TASK BRIEF - Scan the entries and tally the lines that include the string "programEepromIsp". Reply with the figure alone.

[Dataset entries]
-- ==== Sys2Proof/Tests/Slice0.lean ====
section
/-! SUPPORT. The model's own tests: the checks of WellFormed, one request of each constructor written out from the layouts and
decoded, single steps whose expected events and responses are those of spec/95_test_vectors.md, and a witness for the hypotheses
of each statement of Certificates/Slice0/Obligations.lean. -/

set_option maxRecDepth 100000
set_option Elab.async false

namespace Sys2Proof.Tests
open Sys2Proof Sys2Proof.Machine

/-! ### WellFormed: each check refuses an ill-formed term -/

/-- `n` zero bytes. -/
def zeros (n : Nat) : List Byte := List.replicate n 0x00#8

theorem test_wf_refuses_control_stack_of_31_bytes : Instr.wf (.setControlStack (zeros 31)) = false := by decide
theorem test_wf_refuses_control_stack_of_33_bytes : Instr.wf (.setControlStack (zeros 33)) = false := by decide
theorem test_wf_refuses_leave_isp_delays : Instr.wf (.leaveProgmodeIsp (zeros 3)) = false := by decide
theorem test_wf_refuses_leave_pp_delays : Instr.wf (.leaveProgmodePp (zeros 3)) = false := by decide
theorem test_wf_refuses_leave_hvsp_delays : Instr.wf (.leaveProgmodeHvsp (zeros 3)) = false := by decide
theorem test_wf_refuses_enter_pp_delays : Instr.wf (.enterProgmodePp (zeros 8)) = false := by decide
theorem test_wf_refuses_enter_hvsp_delays : Instr.wf (.enterProgmodeHvsp (zeros 9)) = false := by decide
theorem test_wf_refuses_flash_isp_ignored : Instr.wf (.programFlashIsp 0x00#8 0x00#8 (zeros 4) []) = false := by decide
theorem test_wf_refuses_eeprom_isp_ignored : Instr.wf (.programEepromIsp 0x00#8 0x00#8 (zeros 6) []) = false := by decide
theorem test_wf_refuses_flash_isp_data : Instr.wf (.programFlashIsp 0x00#8 0x00#8 (zeros 5) (zeros 266)) = false := by decide
theorem test_wf_refuses_eeprom_isp_data : Instr.wf (.programEepromIsp 0x00#8 0x00#8 (zeros 5) (zeros 266)) = false := by decide
theorem test_wf_refuses_flash_pp_data : Instr.wf (.programFlashPp 0x00#8 0x00#8 (zeros 271)) = false := by decide
theorem test_wf_refuses_eeprom_pp_data : Instr.wf (.programEepromPp 0x00#8 0x00#8 (zeros 271)) = false := by decide
theorem test_wf_refuses_flash_hvsp_data : Instr.wf (.programFlashHvsp 0x00#8 0x00#8 (zeros 271)) = false := by decide
theorem test_wf_refuses_eeprom_hvsp_data : Instr.wf (.programEepromHvsp 0x00#8 0x00#8 (zeros 271)) = false := by decide
theorem test_wf_refuses_xprg_data : Instr.wf (.xprgWriteMem 0x00#8 0x00#8 0x00000000#32 (zeros 266)) = false := by decide
theorem test_wf_refuses_xprg_params : Instr.wf (.xprgSetParam (zeros 274)) = false := by decide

OUTPUT OF THE EXERCISE - 2